⟨
-- ==== Sys2Proof/Machine/Histogram.lean ====
section
/-! DEFINITION. The histogram `H` (spec/10_state.md R35), its modes, and the choice of the common value by the parameter TIE
(spec/41_encode.md R134, R135). `H` is held as the list of its non-zero counts in rising signed order of the words, one
list for each map, so that a function of the list is a function of `H` alone. -/

namespace Sys2Proof.Machine

/-- `H[d] <- H[d] + 1` (R134). -/
def histBump : List (Word × Nat) → Word → List (Word × Nat)
  | [], d => [(d, 1)]
  | (v, c) :: h, d =>
      if d = v then (v, c + 1) :: h
      else if toSigned d < toSigned v then (d, 1) :: (v, c) :: h
      else (v, c) :: histBump h d

/-- `H[d]`, 0 for a word that is not listed (R35). -/
def histCount : List (Word × Nat) → Word → Nat
  | [], _ => 0
  | (v, c) :: h, d => if d = v then c else histCount h d

/-- The histogram of a list of deltas (R134). -/
def histOf (ds : List Word) : List (Word × Nat) := ds.foldl histBump []

/-- The largest count (R135). -/
def histTop (h : List (Word × Nat)) : Nat := h.foldr (fun e t => max e.2 t) 0

/-- The words that have the largest count: the modes (R135). -/
def histModes (h : List (Word × Nat)) : List Word := (h.filter (fun e => e.2 == histTop h)).map Prod.fst

/-- The word of a list whose signed reading is smallest (R5, R135: LOWEST). -/
def lowestSigned : List Word → Word
  | [] => 0#32
  | [v] => v
  | v :: vs => if toSigned v ≤ toSigned (lowestSigned vs) then v else lowestSigned vs

/-- `TIE(H)`: one of the modes, chosen by the parameter (R135, U2; log 6). -/
def tieChoice : TieRule → List (Word × Nat) → Word
  | .lowest, h => lowestSigned (histModes h)
  | .other k, h => (histModes h).getD (Config.tieIndex k h % (histModes h).length) 0#32

end Sys2Proof.Machine
end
⟩
Give back, word for word, only the lines above from the line holding "histCount h d" to the line holding "count (R135). -/", both included.

▶ _Completed task_
  | (v, c) :: h, d => if d = v then c else histCount h d

/-- The histogram of a list of deltas (R134). -/
def histOf (ds : List Word) : List (Word × Nat) := ds.foldl histBump []

/-- The largest count (R135). -/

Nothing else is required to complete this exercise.